**Your task**
Output the records again verbatim.

----- Material provided -----

/-! ### Messages between chips -/

def commitCheckIn (s : State) (p : Nat) (u : RawUnit) : State :=
  receiveTagged s p u 0x21 (fun h s =>
    commitEval (hearCheck s { chip := h.src, commitId := bodyAt h 24 8, n := bodyAt h 32 6, quarters := bodyAt h 38 1 }))

/-- COMMIT_CHECK (R147) -/
def execCommitCheck (port : Nat) (u : RawUnit) (s : State) : Host.Outcome State Fault Refusal := .next (commitCheckIn s port u)

def commitAbortIn (s : State) (p : Nat) (u : RawUnit) : State :=
  receiveTagged s p u 0x22 (fun h s => takeAbort s h.src (bodyAt h 24 8) (bodyAt h 32 6))

/-- COMMIT_ABORT (R147) -/
def execCommitAbort (port : Nat) (u : RawUnit) (s : State) : Host.Outcome State Fault Refusal := .next (commitAbortIn s port u)

/-- TICK_OVERRUN of a detecting chip (Table 9-5). -/
def overrunEvent (chip bitmap tick : Nat) : Ev :=
  evOf 0x0382 4 (chip % 2 ^ 11 + bitmap * 2 ^ 16 + tick % 2 ^ 48 * 2 ^ 48)

/-- A RING_STOP reaches a member not yet halted: halt, dump with CAUSE 2, TICK_OVERRUN; no message of its own (R184). The overrun tick is the one before the sender's, except for TIME_FAULT, which waits for no boundary (R267). -/
def takeRingStop (s : State) (h : Head) : State :=
  if s.core.halted || !(ringPartners s).contains h.src then s
  else
    let reason := bodyAt h 24 1
    let tick := if reason = 4 then s.tick.index else h.tick - 1
    raiseFault s 4 0 2 reason tick h.src (overrunEvent h.src (notEnded s) tick)

def ringStopIn (s : State) (p : Nat) (u : RawUnit) : State := receiveTagged s p u 0x23 (fun h s => takeRingStop s h)

/-- RING_STOP (R184) -/
def execRingStop (port : Nat) (u : RawUnit) (s : State) : Host.Outcome State Fault Refusal := .next (ringStopIn s port u)

/-- PEER_ACK (Table 12-5) on the port that the probe came by. -/
def answerProbe (s : State) (p : Nat) (h : Head) : State :=
  sendTagged s p h.src 0x31 (leBytes 4 (bodyAt h 24 4) ++
    leBytes 1 (b2n (serviceable s) + b2n s.core.active.isSome * 2) ++ [0, 0, 0] ++ leBytes 8 s.fuse.serial)

def peerProbeIn (s : State) (p : Nat) (u : RawUnit) : State := receiveTagged s p u 0x30 (fun h s => answerProbe s p h)

/-- PEER_PROBE (R248) -/
def execPeerProbe (port : Nat) (u : RawUnit) (s : State) : Host.Outcome State Fault Refusal := .next (peerProbeIn s port u)

/-- The PROBE_ID of a chip and port. -/
def probeId (chip port : Nat) : Nat := chip * 8 + port

/-- PEER_PROBE sent through a named port (R248). -/
def sendProbe (s : State) (q : Probe) : State := sendTagged s q.port q.chip 0x30 (leBytes 4 (probeId q.chip q.port))

/-- A probe that is settled: answered, or unanswered three times. -/
def probeDone (q : Probe) : Bool := q.answer.isSome || q.unreachable

/-- SLICE_SET completes when every pair is settled, with the first failing pair (R248). -/
def sliceEval (s : State) : State :=
  match s.admin with
  | some { d := d, work := .slice } =>
    if s.link.probes.any (fun q => !probeDone q) then s
    else
      let bad := s.link.probes.find? (fun q => q.answer != some true)
      let s := { s with link := { s.link with probes := [] } }
      match bad with
      | none => adminDone s d 0 0
      | some q => adminDone s d (if q.answer = none then 0xC2 else 0xC3) (q.chip + q.port * 2 ^ 16)
  | _ => s

def setProbe (s : State) (chip port : Nat) (g : Probe → Probe) : State :=
  { s with link := { s.link with probes := s.link.probes.map (fun q =>
      if q.chip = chip && q.port = port && !probeDone q then g q else q) } }

def peerAckIn (s : State) (p : Nat) (u : RawUnit) : State :=
  receiveTagged s p u 0x31 (fun h s =>
    let id := bodyAt h 24 4
    if id / 8 = h.src then
      sliceEval (setProbe s h.src (id % 8) (fun q => { q with answer := some (bitAt (bodyAt h 28 1) 0) }))
    else s)

/-- PEER_ACK (R248) -/
def execPeerAck (port : Nat) (u : RawUnit) (s : State) : Host.Outcome State Fault Refusal := .next (peerAckIn s port u)

/-- 100 µs with no PEER_ACK: the probe is sent again, or unreachable after three tries. -/
def probeTimeout (s : State) (chip port : Nat) : State :=
  match s.link.probes.find? (fun q => q.chip == chip && q.port == port && !probeDone q) with
  | none => s
  | some q =>
    if q.tries < 3 then sendProbe (setProbe s chip port (fun q => { q with tries := q.tries + 1 })) q
    else sliceEval (setProbe s chip port (fun q => { q with unreachable := true }))

/-- PEER_PROBE_TIMEOUT (R248) -/
def execPeerProbeTimeout (chip port : Nat) (s : State) : Host.Outcome State Fault Refusal := .next (probeTimeout s chip port)

end Sys2Proof.Machine
end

-----

**Problem solution**
/-! ### Messages between chips -/

def commitCheckIn (s : State) (p : Nat) (u : RawUnit) : State :=
  receiveTagged s p u 0x21 (fun h s =>
    commitEval (hearCheck s { chip := h.src, commitId := bodyAt h 24 8, n := bodyAt h 32 6, quarters := bodyAt h 38 1 }))

/-- COMMIT_CHECK (R147) -/
def execCommitCheck (port : Nat) (u : RawUnit) (s : State) : Host.Outcome State Fault Refusal := .next (commitCheckIn s port u)

def commitAbortIn (s : State) (p : Nat) (u : RawUnit) : State :=
  receiveTagged s p u 0x22 (fun h s => takeAbort s h.src (bodyAt h 24 8) (bodyAt h 32 6))

/-- COMMIT_ABORT (R147) -/
def execCommitAbort (port : Nat) (u : RawUnit) (s : State) : Host.Outcome State Fault Refusal := .next (commitAbortIn s port u)

/-- TICK_OVERRUN of a detecting chip (Table 9-5). -/
def overrunEvent (chip bitmap tick : Nat) : Ev :=
  evOf 0x0382 4 (chip % 2 ^ 11 + bitmap * 2 ^ 16 + tick % 2 ^ 48 * 2 ^ 48)

/-- A RING_STOP reaches a member not yet halted: halt, dump with CAUSE 2, TICK_OVERRUN; no message of its own (R184). The overrun tick is the one before the sender's, except for TIME_FAULT, which waits for no boundary (R267). -/
def takeRingStop (s : State) (h : Head) : State :=
  if s.core.halted || !(ringPartners s).contains h.src then s
  else
    let reason := bodyAt h 24 1
    let tick := if reason = 4 then s.tick.index else h.tick - 1
    raiseFault s 4 0 2 reason tick h.src (overrunEvent h.src (notEnded s) tick)

def ringStopIn (s : State) (p : Nat) (u : RawUnit) : State := receiveTagged s p u 0x23 (fun h s => takeRingStop s h)

/-- RING_STOP (R184) -/
def execRingStop (port : Nat) (u : RawUnit) (s : State) : Host.Outcome State Fault Refusal := .next (ringStopIn s port u)

/-- PEER_ACK (Table 12-5) on the port that the probe came by. -/
def answerProbe (s : State) (p : Nat) (h : Head) : State :=
  sendTagged s p h.src 0x31 (leBytes 4 (bodyAt h 24 4) ++
    leBytes 1 (b2n (serviceable s) + b2n s.core.active.isSome * 2) ++ [0, 0, 0] ++ leBytes 8 s.fuse.serial)

def peerProbeIn (s : State) (p : Nat) (u : RawUnit) : State := receiveTagged s p u 0x30 (fun h s => answerProbe s p h)

/-- PEER_PROBE (R248) -/
def execPeerProbe (port : Nat) (u : RawUnit) (s : State) : Host.Outcome State Fault Refusal := .next (peerProbeIn s port u)

/-- The PROBE_ID of a chip and port. -/
def probeId (chip port : Nat) : Nat := chip * 8 + port

/-- PEER_PROBE sent through a named port (R248). -/
def sendProbe (s : State) (q : Probe) : State := sendTagged s q.port q.chip 0x30 (leBytes 4 (probeId q.chip q.port))

/-- A probe that is settled: answered, or unanswered three times. -/
def probeDone (q : Probe) : Bool := q.answer.isSome || q.unreachable

/-- SLICE_SET completes when every pair is settled, with the first failing pair (R248). -/
def sliceEval (s : State) : State :=
  match s.admin with
  | some { d := d, work := .slice } =>
    if s.link.probes.any (fun q => !probeDone q) then s
    else
      let bad := s.link.probes.find? (fun q => q.answer != some true)
      let s := { s with link := { s.link with probes := [] } }
      match bad with
      | none => adminDone s d 0 0
      | some q => adminDone s d (if q.answer = none then 0xC2 else 0xC3) (q.chip + q.port * 2 ^ 16)
  | _ => s

def setProbe (s : State) (chip port : Nat) (g : Probe → Probe) : State :=
  { s with link := { s.link with probes := s.link.probes.map (fun q =>
      if q.chip = chip && q.port = port && !probeDone q then g q else q) } }

def peerAckIn (s : State) (p : Nat) (u : RawUnit) : State :=
  receiveTagged s p u 0x31 (fun h s =>
    let id := bodyAt h 24 4
    if id / 8 = h.src then
      sliceEval (setProbe s h.src (id % 8) (fun q => { q with answer := some (bitAt (bodyAt h 28 1) 0) }))
    else s)

/-- PEER_ACK (R248) -/
def execPeerAck (port : Nat) (u : RawUnit) (s : State) : Host.Outcome State Fault Refusal := .next (peerAckIn s port u)

/-- 100 µs with no PEER_ACK: the probe is sent again, or unreachable after three tries. -/
def probeTimeout (s : State) (chip port : Nat) : State :=
  match s.link.probes.find? (fun q => q.chip == chip && q.port == port && !probeDone q) with
  | none => s
  | some q =>
    if q.tries < 3 then sendProbe (setProbe s chip port (fun q => { q with tries := q.tries + 1 })) q
    else sliceEval (setProbe s chip port (fun q => { q with unreachable := true }))

/-- PEER_PROBE_TIMEOUT (R248) -/
def execPeerProbeTimeout (chip port : Nat) (s : State) : Host.Outcome State Fault Refusal := .next (probeTimeout s chip port)

end Sys2Proof.Machine
end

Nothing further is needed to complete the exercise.